Our brains have evolved to make assumptions, to analyse vast amounts of data and make assumptions and judgements to reduce billions of data points down to a few key facts. Psychologists believe that these shortcuts are adaptive and help us make smart choices. At one time they helped us connect a moving shadow in the grass to a predator, triggering a flight or fight response.
So you’re not only biased, but you’re probably influencing your research without realising it.
But don’t worry - we all are. Here are 5 ways your research is being impacted by bias:
1. You make assumptions about what’s happening
You can’t avoid making assumptions, it happens. But the effect of incorrect assumptions can be huge. Here’s a couple of quick examples.

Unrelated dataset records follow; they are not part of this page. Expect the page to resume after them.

theorem afeReset_ind {s : Machine.State} (hC : Closed [.regs, .afeCh, .pendg] P) (hs : P s) :
    P (State.afeReset s) := by
  unfold State.afeReset
  extract_lets -merge -underBinder z1
  have hz1 : P z1 := by
    refine forEach_ind (fun _ _ hz2 => ?_) ?_
    · extract_lets -merge -underBinder z3
      have hz3 : P z3 := by
        refine forEach_ind (fun _ _ hz4 => ?_) ?_
        · exact resetSkip_ind (hC.mono (by decide)) hz4
        · exact hz2
      exact filterRestart_ind (hC.mono (by decide)) (modAch_ind (hC.mono (by decide)) hz3)
    · exact hs
  exact afeShow_ind (hC.mono (by decide)) hz1

theorem rstPart_ind {s : Machine.State} {cnt : Fld} {scope : Nat} {t : Nat} {req : Nat} (hC : Closed [.regs] P) (hs : P s) :
    P (State.rstPart s cnt scope t req) := by
  unfold State.rstPart
  exact setFld_ind (hC.mono (by decide)) (setFld_ind (hC.mono (by decide)) (setFld_ind (hC.mono (by decide)) (addSat_ind
      (hC.mono rfl) hs)))

theorem dpReset_ind {s : Machine.State} {req : Nat} (hC : Closed [.rst, .rsm, .pendg, .regs, .asy, .queues, .chainDue, .rose,
    .afeCh, .descs, .ports, .clk, .sys, .tens, .loops, .charge, .chargeLast, .lanes] P) (hs : P s) :
    P (State.dpReset s req) := by
  unfold State.dpReset
  extract_lets -merge -underBinder z1 z2 z3 z4 z5 z6 z7 z8 n9
  have hz1 : P z1 := by
    exact rstPart_ind (hC.mono (by decide)) hs
  have hz2 : P z2 := by
    exact dropDispatch_ind (hC.mono (by decide)) (dropPending_ind (hC.mono (by decide)) hz1)
  have hz3 : P z3 := by
    refine forEach_ind (fun _ _ hz13 => ?_) ?_
    · exact flushQueue_ind (hC.mono (by decide)) hz13
    · exact hz2
  have hz4 : P z4 := by
    refine forEach_ind (fun _ _ hz12 => ?_) ?_
    · exact dropOpen_ind (hC.mono (by decide)) hz12
    · exact hz3
  have hz5 : P z5 := by
    exact roseReset_ind (hC.mono (by decide)) (afeReset_ind (hC.mono (by decide)) (disarm_ind (hC.mono (by decide))
        (cutTransfers_ind (hC.mono (by decide)) hz4)))
  have hz6 : P z6 := by
    unfold z6
    exact upd_chainDue (hC.mono (by decide)) hz5
  have hz7 : P z7 := by
    refine forEach_ind (fun _ _ hz11 => ?_) ?_
    · exact asyRestart_ind (hC.mono (by decide)) (asyLost_ind (hC.mono (by decide)) hz11)
    · exact hz6
  have hz8 : P z8 := by
    refine forEach_ind (fun _ _ hz10 => ?_) ?_
    · exact rsmRestart_ind (hC.mono (by decide)) (rsmLost_ind (hC.mono (by decide)) hz10)
    · exact hz7
  refine ite_ind ?_ ?_
  · exact hs
  · exact upd_rst (hC.mono (by decide)) hz8

theorem breakTenLocks_ind {s : Machine.State} {t : Nat} (hC : Closed [.reg 0x990, .locks] P) (hs : P s) :
    P (State.breakTenLocks s t) := by
  unfold State.breakTenLocks
  refine forEach_ind (fun _ _ hz1 => ?_) ?_
  · split
    · refine ite_ind ?_ ?_
      · exact addSat_ind (hC.mono (by decide)) (setLock_ind (hC.mono (by decide)) hz1)
      · exact hz1
    · exact hz1
  · exact hs

theorem tenReset_ind {s : Machine.State} {t : Nat} {req : Nat} (hC : Closed [.rst, .tens, .locks, .regs, .afeCh, .pendg, .sxt,
    .rose, .sys, .queues, .rsm, .asy, .chainDue, .descs, .ports, .clk, .loops, .charge, .chargeLast, .lanes] P) (hs : P s) :
    P (State.tenReset s t req) := by
  unfold State.tenReset
  extract_lets -merge -underBinder n1 z2 z3 n4 n5 n6 z7 z8 z9 z10 z11 z12 z13 z14 z15 n16
  have hz2 : P z2 := by
    exact rstPart_ind (hC.mono (by decide)) hs
  have hz3 : P z3 := by
    exact dropDispatch_ind (hC.mono (by decide)) (dropPending_ind (hC.mono (by decide)) hz2)
  have hz7 : P z7 := by
    refine forEach_ind (fun _ _ hz21 => ?_) ?_
    · exact flushQueue_ind (hC.mono (by decide)) hz21
    · exact hz3
  have hz8 : P z8 := by
    refine forEach_ind (fun _ _ hz20 => ?_) ?_
    · exact dropOpen_ind (hC.mono (by decide)) hz20
    · exact hz7
  have hz9 : P z9 := by
    exact disarm_ind (hC.mono (by decide)) (cutTransfers_ind (hC.mono (by decide)) hz8)
  have hz10 : P z10 := by
    unfold z10
    have key19 : ∀ e, P e → ∀ v0 v1, P { e with chainDue := v0, rose := v1 } :=
      fun e he v0 _ => upd_rose (s := { e with chainDue := v0 }) (hC.mono (by decide)) (upd_chainDue (s := e) (hC.mono (by
          decide)) he)
    refine key19 _ ?_ _ _
    exact hz9
  have hz11 : P z11 := by
    refine forEach_ind (fun _ _ hz18 => ?_) ?_
    · exact asyRestart_ind (hC.mono (by decide)) (asyLost_ind (hC.mono (by decide)) hz18)
    · exact hz10
  have hz12 : P z12 := by
    refine forEach_ind (fun _ _ hz17 => ?_) ?_
    · exact rsmRestart_ind (hC.mono (by decide)) (rsmLost_ind (hC.mono (by decide)) hz17)
    · exact hz11
  have hz13 : P z13 := by
    refine ite_ind ?_ ?_
    · exact sxtRestart_ind (hC.mono (by decide)) hz12
    · exact hz12
  have hz14 : P z14 := by
    refine ite_ind ?_ ?_
    · exact afeReset_ind (hC.mono (by decide)) hz13
    · exact hz13
  have hz15 : P z15 := by
    exact modTen_ind (hC.mono (by decide)) (breakTenLocks_ind (hC.mono (by decide)) hz14)
  refine ite_ind ?_ ?_
  · exact hs
  · exact upd_rst (hC.mono (by decide)) hz15

theorem cmdReset_ind {s : Machine.State} (hC : Closed [.reset] P) (hs : P s) :
    P (State.cmdReset s) := by
  unfold State.cmdReset
  refine when_ind (fun _ hz1 => ?_) ?_
  · exact fullReset_ind (hC.mono (by decide)) hz1
  · exact hs

theorem locksReset_ind {s : Machine.State} (hC : Closed [.locks] P) (hs : P s) :
    P (State.locksReset s) := by
  unfold State.locksReset
  exact upd_locks (hC.mono (by decide)) hs

theorem blockReset_ind {s : Machine.State} {p : Nat} (hC : Closed [.stp, .sxt, .rose, .sys, .queues, .pendg, .tens, .rsm,
    .asy, .locks, .regs, .ports, .clk, .loops, .charge, .chargeLast, .chainDue, .afe, .descs, .afeCh] P) (hs : P s) :
    P (State.blockReset s p) := by
  unfold State.blockReset
  extract_lets -merge -underBinder n1 z2 z3 z4
  have hz2 : P z2 := by
    exact recall_ind (hC.mono (by decide)) hs
  have hz3 : P z3 := by
    refine forEach_ind (fun _ _ hz9 => ?_) ?_
    · exact filterRestart_ind (hC.mono (by decide)) (modAch_ind (hC.mono (by decide)) hz9)
    · exact recall_ind (hC.mono (by decide)) hs
  have hz4 : P z4 := by
    exact withdrawAll_ind (hC.mono (by decide)) hs
  refine ite_ind ?_ ?_
  · exact hs
  · refine ite_ind ?_ ?_
    · exact setFld_ind (hC.mono (by decide)) (setFld_ind (hC.mono (by decide)) hs)
    · refine ite_ind ?_ ?_
      · exact setReg_ind (hC.mono (by decide)) (setReg_ind (hC.mono (by decide)) hs)
      · refine ite_ind ?_ ?_
        · exact setReg_ind (hC.mono (by decide)) hs
        · refine ite_ind ?_ ?_
          · refine forEach_ind (fun _ _ hz5 => ?_) ?_
            · exact modChan_ind (hC.mono (by decide)) hz5
            · exact hs
          · refine ite_ind ?_ ?_
            · exact sxtRestart_ind (hC.mono (by decide)) hs
            · refine ite_ind ?_ ?_
              · refine forEach_ind (fun _ _ hz6 => ?_) ?_
                · exact rsmRestart_ind (hC.mono (by decide)) (rsmClose_ind (hC.mono (by decide)) (flushQueue_ind (hC.mono (by
                    decide)) hz6))
                · exact hs
              · refine ite_ind ?_ ?_
                · exact locksReset_ind (hC.mono (by decide)) hs
                · refine ite_ind ?_ ?_
                  · exact roseBlockReset_ind (hC.mono (by decide)) hs
                  · refine ite_ind ?_ ?_
                    · split
                      · exact hz2
                      · refine cutPort_ind (hC.mono (by decide)) ?_
                        refine ite_ind ?_ ?_
                        · exact resetSkip_ind (hC.mono (by decide)) hz2
                        · exact hz2
                    · refine ite_ind ?_ ?_
                      · exact afeShow_ind (hC.mono (by decide)) (modAfe_ind (hC.mono (by decide)) hz3)
                      · refine ite_ind ?_ ?_
                        · refine forEach_ind (fun _ _ hz7 => ?_) ?_
                          · exact arm_ind (hC.mono (by decide)) hz7
                          · exact hz4
                        · refine ite_ind ?_ ?_
                          · refine forEach_ind (fun _ _ hz8 => ?_) ?_
                            · exact asyRestart_ind (hC.mono (by decide)) (flushQueue_ind (hC.mono (by decide)) hz8)
                            · exact hs
                          · exact hs

theorem wdogExpire_ind {s : Machine.State} (hC : Closed [.sys, .rose, .queues, .pendg, .tens, .regs, .asm, .streams, .tx,
    .locks] P) (hs : P s) :
    P (State.wdogExpire s) := by
  unfold State.wdogExpire
  exact raise_ind (hC.mono (by decide)) (modSys_ind (hC.mono (by decide)) rfl rfl (addSat_ind (hC.mono (by decide))
      (hostPulse_ind (hC.mono (by decide)) hs)))

theorem execWdogExpire_ind {s : Machine.State} (hC : Closed [.sys, .rose, .queues, .pendg, .tens, .regs, .asm, .streams, .tx,
    .locks] P) (hs : P s) :
    Answers (execWdogExpire s) P := by
  unfold execWdogExpire
  refine answers_next ?_
  refine when_ind (fun _ hz1 => ?_) ?_
  · exact wdogExpire_ind (hC.mono (by decide)) hz1
  · exact hs

theorem execHostPulseEnd_ind {s : Machine.State} (hC : Closed [.reg 0x16c, .sys] P) (hs : P s) :
    Answers (execHostPulseEnd s) P := by
  unfold execHostPulseEnd
  refine answers_next ?_
  refine when_ind (fun _ hz1 => ?_) ?_
  · extract_lets -merge -underBinder z2
    have hz2 : P z2 := by
      exact modSys_ind (hC.mono (by decide)) rfl rfl hz1
    refine ite_ind ?_ ?_
    · exact setFld_ind (hC.mono (by decide)) hz2
    · exact hz2
  · exact hs

theorem wdogTick_ind {s : Machine.State} {n : Nat} (hC : Closed [.sys] P) (hs : P s) :
    P (State.wdogTick s n) := by
  unfold State.wdogTick
  refine when_ind (fun _ hz1 => ?_) ?_
  · exact modSys_ind (hC.mono (by decide)) rfl rfl hz1
  · exact hs

theorem deny_ind {s : Machine.State} {rq : Requester} {a : Nat} {cause : Nat} {write : Bool} (hC : Closed [.reset, .log,
    .queues, .pendg, .tens, .nv, .sys, .rose, .stw, .asm, .env, .regs, .hallmark, .lanes, .closed, .tx, .asy, .tam] P) (hs : P
    s) :
    P (State.deny s rq a cause write) := by
  unfold State.deny
  extract_lets -merge -underBinder n1 z2
  have hz2 : P z2 := by
    exact raise_ind (hC.mono rfl) (addSat_ind (hC.mono rfl) (setFld_ind (hC.mono rfl) hs))
  refine ite_ind ?_ ?_
  · exact hs
  · exact probe_ind (hC.mono (by decide)) hz2

theorem sample_ind {s : Machine.State} {rq : Requester} {a : Nat} (hC : Closed [.samp] P) (hs : P s) :
    P (State.sample s rq a) := by
  unfold State.sample
  refine forEach_ind (fun _ _ hz1 => ?_) ?_
  · exact setSamp_ind (hC.mono (by decide)) hz1
  · exact hs

theorem latch_ind {s : Machine.State} {w : Word} (hC : Closed [.rdata] P) (hs : P s) :
    P (State.latch s w) := by
  unfold State.latch
  exact upd_rdata (hC.mono (by decide)) hs

theorem streamRead_ind {s : Machine.State} {rq : Requester} {a : Nat} {l : List Byte} (hC : Closed [.streams] P) (hs : P s) :
    P (State.streamRead s rq a l).2 := by
  unfold State.streamRead
  extract_lets -merge -underBinder n1 n2
  exact upd_streams (hC.mono (by decide)) hs

theorem logRead_ind {s : Machine.State} {rq : Requester} {a : Nat} {l : List Byte} (hC : Closed [.streams, .reset, .log,
    .queues, .pendg, .tens, .nv, .sys, .rose, .stw, .asm, .env, .regs, .hallmark, .lanes, .closed, .tx, .asy, .tam] P) (hs : P
    s) :
    P (State.logRead s rq a l).2 := by
  unfold State.logRead
  extract_lets -merge -underBinder n1
  split
  · split
    · exact streamRead_ind (hC.mono (by decide)) hs
    · exact logChecked_ind (hC.mono (by decide)) (streamRead_ind (hC.mono (by decide)) hs)
  · exact streamRead_ind (hC.mono (by decide)) hs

Stevenage & Bennett performed recently a study where forensic students were asked to match fingerprints when given an initial report. Whilst their matching effort should have been the same regardless of whether that initial report suggested the fingerprints matched, in reality a much higher number of students stated the fingerprints matched when their initial test report suggested so too - they were influenced by the suggestion of a match, and followed that suggestion through.

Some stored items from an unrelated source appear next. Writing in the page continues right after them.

theorem pwrAfter_ind {s0 : Machine.State} {rq : Requester} {l : List (Nat × Nat)} {s : Machine.State} (hC : Closed [.pln,
    .sys, .rose, .queues, .pendg, .tens, .descs, .regs, .ports, .clk, .loops, .charge, .chargeLast, .chainDue, .asm, .streams,
    .tx, .locks, .stw] P) (hs : P s) :
    P (State.pwrAfter s0 rq l s) := by
  unfold State.pwrAfter
  extract_lets -merge -underBinder z1 z2 z3
  have hz1 : P z1 := by
    refine forEach_ind (fun _ _ hz5 => ?_) ?_
    · refine supplyShow_ind (hC.mono (by decide)) ?_
      refine ite_ind ?_ ?_
      · exact setFld_ind (hC.mono (by decide)) hz5
      · exact hz5
    · exact hs
  have hz2 : P z2 := by
    refine ite_ind ?_ ?_
    · exact vhostAfter_ind (hC.mono (by decide)) hz1
    · exact hz1
  have hz3 : P z3 := by
    refine forEach_ind (fun _ _ hz4 => ?_) ?_
    · exact railAfter_ind (hC.mono (by decide)) hz4
    · exact hz2
  refine ite_ind ?_ ?_
  · exact harvShow_ind (hC.mono (by decide)) hz3
  · exact hz3

theorem rckAfter_ind {rq : Requester} {l : List (Nat × Nat)} {s : Machine.State} (hC : Closed [.sys, .rose, .queues, .pendg,
    .tens, .rck, .loops, .regs, .shadowBad] P) (hs : P s) :
    P (State.rckAfter rq l s) := by
  unfold State.rckAfter
  extract_lets -merge -underBinder z1 z2
  have hz1 : P z1 := by
    refine ite_ind ?_ ?_
    · exact upd_shadowBad (hC.mono (by decide)) hs
    · exact hs
  have hz2 : P z2 := by
    refine ite_ind ?_ ?_
    · exact slewSet_ind (hC.mono (by decide)) hz1
    · exact hz1
  split
  · exact beacon_ind (hC.mono (by decide)) hz2
  · exact hz2

theorem portsAfter_ind {s0 : Machine.State} {l : List (Nat × Nat)} {s : Machine.State} (hC : Closed [.ports, .reg 0x1818, .reg
    0x154, .reg 0x178, .reg 0x2048, .sys, .rose, .queues, .pendg, .tens, .reg 0x1858, .descs] P) (hs : P s) :
    P (State.portsAfter s0 l s) := by
  unfold State.portsAfter
  extract_lets -merge -underBinder n1 z2
  have hz2 : P z2 := by
    exact checkPorts_ind (hC.mono (by decide)) hs
  refine forEach_ind (fun _ _ hz3 => ?_) ?_
  · refine forEach_ind (fun _ _ hz4 => ?_) ?_
    · exact modPrt_ind (hC.mono (by decide)) hz4
    · exact hz3
  · exact hz2

theorem afeAfter_ind {s0 : Machine.State} {l : List (Nat × Nat)} {s : Machine.State} (hC : Closed [.regs, .sys, .rose,
    .queues, .pendg, .tens, .afeCh, .clk, .loops, .afe] P) (hs : P s) :
    P (State.afeAfter s0 l s) := by
  unfold State.afeAfter
  extract_lets -merge -underBinder z1 z2 z3 z4 n5 z6 n7 z8 z9 z10
  have hz1 : P z1 := by
    exact modAfe_ind (hC.mono (by decide)) hs
  have hz2 : P z2 := by
    refine ite_ind ?_ ?_
    · refine ite_ind ?_ ?_
      · exact hz1
      · exact excSwitchOn_ind (hC.mono (by decide)) hz1
    · exact hs
  have hz3 : P z3 := by
    refine forEach_ind (fun _ _ hz14 => ?_) ?_
    · refine ite_ind ?_ ?_
      · exact modAch_ind (hC.mono (by decide)) hz14
      · exact filterRestart_ind (hC.mono (by decide)) hz14
    · exact hz2
  have hz4 : P z4 := by
    exact modAfe_ind (hC.mono (by decide)) hz3
  have hz6 : P z6 := by
    refine forEach_ind (fun _ _ hz13 => ?_) ?_
    · refine ite_ind ?_ ?_
      · exact modAch_ind (hC.mono (by decide)) hz13
      · exact filterRestart_ind (hC.mono (by decide)) hz13
    · exact hz4
  have hz8 : P z8 := by
    refine ite_ind ?_ ?_
    · exact afeBoundary_ind (hC.mono (by decide)) hz6
    · exact hz6
  have hz9 : P z9 := by
    refine ite_ind ?_ ?_
    · exact hz8
    · exact afeFloor_ind (hC.mono (by decide)) (chopReverse_ind (hC.mono (by decide)) hz8)
  have hz10 : P z10 := by
    refine forEach_ind (fun _ _ hz11 => ?_) ?_
    · refine forEach_ind (fun _ _ hz12 => ?_) ?_
      · refine ite_ind ?_ ?_
        · exact touchStart_ind (hC.mono (by decide)) hz12
        · exact hz12
      · exact hz11
    · exact hz9
  refine ite_ind ?_ ?_
  · exact afeShow_ind (hC.mono (by decide)) hz10
  · exact hz10

theorem sxtInputs_ind {s0 : Machine.State} {s : Machine.State} (hC : Closed [.reg 0x798, .reg 0x794, .reg 0x778, .reg 0x760,
    .rose, .reg 0x1818, .reg 0x154, .reg 0x178, .reg 0x2048, .sys, .queues, .pendg, .tens, .reg 0x718, .sxt, .reg 0x79c, .reg
    0x764] P) (hs : P s) :
    P (State.sxtInputs s0 s) := by
  unfold State.sxtInputs
  extract_lets -merge -underBinder n1 n2 z3
  have hz3 : P z3 := by
    exact raise_ind (hC.mono (by decide)) (setFld_ind (hC.mono (by decide)) hs)
  refine ite_ind ?_ ?_
  · refine ite_ind ?_ ?_
    · exact sxtLose_ind (hC.mono (by decide)) hz3
    · exact hz3
  · exact hs

theorem sxtAfter_ind {s0 : Machine.State} {l : List (Nat × Nat)} {s : Machine.State} (hC : Closed [.reg 0x798, .reg 0x794,
    .reg 0x778, .reg 0x760, .sxt, .reg 0x718, .reg 0x154, .reg 0x178, .reg 0x2048, .sys, .rose, .queues, .pendg, .tens, .reg
    0x1818, .reg 0x79c, .reg 0x764] P) (hs : P s) :
    P (State.sxtAfter s0 l s) := by
  unfold State.sxtAfter
  extract_lets -merge -underBinder z1 z2 z3
  have hz1 : P z1 := by
    refine ite_ind ?_ ?_
    · exact risen_ind (hC.mono (by decide)) (modSxt_ind (hC.mono (by decide)) hs)
    · refine ite_ind ?_ ?_
      · exact sxtLose_ind (hC.mono (by decide)) hs
      · exact hs
  have hz2 : P z2 := by
    refine ite_ind ?_ ?_
    · exact hz1
    · exact modSxt_ind (hC.mono (by decide)) hz1
  have hz3 : P z3 := by
    exact modSxt_ind (hC.mono (by decide)) hz2
  refine ite_ind ?_ ?_
  · exact sxtShow_ind (hC.mono (by decide)) hz3
  · exact hz1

Another study found that judges in domestic violence protection order cases were influenced by the behaviour of the applicant. If the applicant had waited for a period of time after the alleged incident before making an application, or if they did not appear ‘visibly afraid’ during the court appearance, then the judge's statements suggested a bias against them, based on their perception that the person “must be less afraid”.
This obviously has huge and potentially deadly consequences. And that’s a judge, who is trained to be impartial. How many researchers have similar levels of training and experience to a judge?

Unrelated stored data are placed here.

/-! ## modTen -/

theorem tens_modTen (t : Nat) (f : Ten → Ten) : (s.modTen t f).tens = mapMod (fun _ => ten0) s.tens t f := rfl
@[simp] theorem regs_modTen (t : Nat) (f : Ten → Ten) : (s.modTen t f).regs = s.regs := rfl
@[simp] theorem sys_modTen (t : Nat) (f : Ten → Ten) : (s.modTen t f).sys = s.sys := rfl
@[simp] theorem rst_modTen (t : Nat) (f : Ten → Ten) : (s.modTen t f).rst = s.rst := rfl
@[simp] theorem clk_modTen (t : Nat) (f : Ten → Ten) : (s.modTen t f).clk = s.clk := rfl
@[simp] theorem pln_modTen (t : Nat) (f : Ten → Ten) : (s.modTen t f).pln = s.pln := rfl
@[simp] theorem locks_modTen (t : Nat) (f : Ten → Ten) : (s.modTen t f).locks = s.locks := rfl
@[simp] theorem shadowBad_modTen (t : Nat) (f : Ten → Ten) : (s.modTen t f).shadowBad = s.shadowBad := rfl
@[simp] theorem pownBad_modTen (t : Nat) (f : Ten → Ten) : (s.modTen t f).pownBad = s.pownBad := rfl
@[simp] theorem sel_modTen (t : Nat) (f : Ten → Ten) : (s.modTen t f).sel = s.sel := rfl
@[simp] theorem samp_modTen (t : Nat) (f : Ten → Ten) : (s.modTen t f).samp = s.samp := rfl
@[simp] theorem streams_modTen (t : Nat) (f : Ten → Ten) : (s.modTen t f).streams = s.streams := rfl
@[simp] theorem queues_modTen (t : Nat) (f : Ten → Ten) : (s.modTen t f).queues = s.queues := rfl
@[simp] theorem pendg_modTen (t : Nat) (f : Ten → Ten) : (s.modTen t f).pendg = s.pendg := rfl
@[simp] theorem capped_modTen (t : Nat) (f : Ten → Ten) : (s.modTen t f).capped = s.capped := rfl
@[simp] theorem loops_modTen (t : Nat) (f : Ten → Ten) : (s.modTen t f).loops = s.loops := rfl
@[simp] theorem descs_modTen (t : Nat) (f : Ten → Ten) : (s.modTen t f).descs = s.descs := rfl
@[simp] theorem chainDue_modTen (t : Nat) (f : Ten → Ten) : (s.modTen t f).chainDue = s.chainDue := rfl
@[simp] theorem charge_modTen (t : Nat) (f : Ten → Ten) : (s.modTen t f).charge = s.charge := rfl
@[simp] theorem chargeLast_modTen (t : Nat) (f : Ten → Ten) : (s.modTen t f).chargeLast = s.chargeLast := rfl
@[simp] theorem ports_modTen (t : Nat) (f : Ten → Ten) : (s.modTen t f).ports = s.ports := rfl
@[simp] theorem afe_modTen (t : Nat) (f : Ten → Ten) : (s.modTen t f).afe = s.afe := rfl
@[simp] theorem afeCh_modTen (t : Nat) (f : Ten → Ten) : (s.modTen t f).afeCh = s.afeCh := rfl
@[simp] theorem stp_modTen (t : Nat) (f : Ten → Ten) : (s.modTen t f).stp = s.stp := rfl
@[simp] theorem lines_modTen (t : Nat) (f : Ten → Ten) : (s.modTen t f).lines = s.lines := rfl
@[simp] theorem icalRun_modTen (t : Nat) (f : Ten → Ten) : (s.modTen t f).icalRun = s.icalRun := rfl
@[simp] theorem rck_modTen (t : Nat) (f : Ten → Ten) : (s.modTen t f).rck = s.rck := rfl
@[simp] theorem sxt_modTen (t : Nat) (f : Ten → Ten) : (s.modTen t f).sxt = s.sxt := rfl
@[simp] theorem rsm_modTen (t : Nat) (f : Ten → Ten) : (s.modTen t f).rsm = s.rsm := rfl
@[simp] theorem asy_modTen (t : Nat) (f : Ten → Ten) : (s.modTen t f).asy = s.asy := rfl
@[simp] theorem asyLast_modTen (t : Nat) (f : Ten → Ten) : (s.modTen t f).asyLast = s.asyLast := rfl
@[simp] theorem rose_modTen (t : Nat) (f : Ten → Ten) : (s.modTen t f).rose = s.rose := rfl
@[simp] theorem lanes_modTen (t : Nat) (f : Ten → Ten) : (s.modTen t f).lanes = s.lanes := rfl
@[simp] theorem closed_modTen (t : Nat) (f : Ten → Ten) : (s.modTen t f).closed = s.closed := rfl
@[simp] theorem evicts_modTen (t : Nat) (f : Ten → Ten) : (s.modTen t f).evicts = s.evicts := rfl
@[simp] theorem hallmark_modTen (t : Nat) (f : Ten → Ten) : (s.modTen t f).hallmark = s.hallmark := rfl
@[simp] theorem routes_modTen (t : Nat) (f : Ten → Ten) : (s.modTen t f).routes = s.routes := rfl
@[simp] theorem stw_modTen (t : Nat) (f : Ten → Ten) : (s.modTen t f).stw = s.stw := rfl
@[simp] theorem nv_modTen (t : Nat) (f : Ten → Ten) : (s.modTen t f).nv = s.nv := rfl
@[simp] theorem tx_modTen (t : Nat) (f : Ten → Ten) : (s.modTen t f).tx = s.tx := rfl
@[simp] theorem ptrs_modTen (t : Nat) (f : Ten → Ten) : (s.modTen t f).ptrs = s.ptrs := rfl
@[simp] theorem asm_modTen (t : Nat) (f : Ten → Ten) : (s.modTen t f).asm = s.asm := rfl
@[simp] theorem env_modTen (t : Nat) (f : Ten → Ten) : (s.modTen t f).env = s.env := rfl
@[simp] theorem port_modTen (t : Nat) (f : Ten → Ten) : (s.modTen t f).port = s.port := rfl
@[simp] theorem tam_modTen (t : Nat) (f : Ten → Ten) : (s.modTen t f).tam = s.tam := rfl
@[simp] theorem log_modTen (t : Nat) (f : Ten → Ten) : (s.modTen t f).log = s.log := rfl
@[simp] theorem rdata_modTen (t : Nat) (f : Ten → Ten) : (s.modTen t f).rdata = s.rdata := rfl
@[simp] theorem pending_modTen (t : Nat) (f : Ten → Ten) : (s.modTen t f).pending = s.pending := rfl
@[simp] theorem reg_modTen (t : Nat) (f : Ten → Ten) (r : Nat) : (s.modTen t f).reg r = s.reg r := rfl
@[simp] theorem fld_modTen (t : Nat) (f : Ten → Ten) (g : Fld) : (s.modTen t f).fld g = s.fld g := rfl
@[simp] theorem on_modTen (t : Nat) (f : Ten → Ten) (g : Fld) : (s.modTen t f).on g = s.on g := rfl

I have seen a lot of UX insight come out of assumptions. For example I once worked with a UX researcher who insisted that she was an ‘intuitive’ who could tell what people were thinking. She would often insist that people hadn’t understood something because she “could tell they didn’t understand it, even when they didn’t mention it”.
Try taking that one to the bank.
At heart we are a scientific community and we need to ensure that research is based on fact, not assumption. That means insights need to come from observed behaviour that is repeated and understood, and/or from recorded comments that were made without bias (see below). Findings are:
Objective and unbiased (read this article)
Based on direct observation of behaviour or user comment
Clear and repeatable - running the test again repeats the finding
Actionable (findings you can’t act on are rarely worth reporting on)
2. Prior knowledge is a blessing and a curse
Knowing nothing makes you a terrible facilitator. Knowing too much can mean the same, however. And that goes double for participants.
Raita and Oulasvirta (PDF link, sorry) performed an interesting study into bias. 36 participants were put through a website test, having viewed a positive, negative or neutral review of the platform first.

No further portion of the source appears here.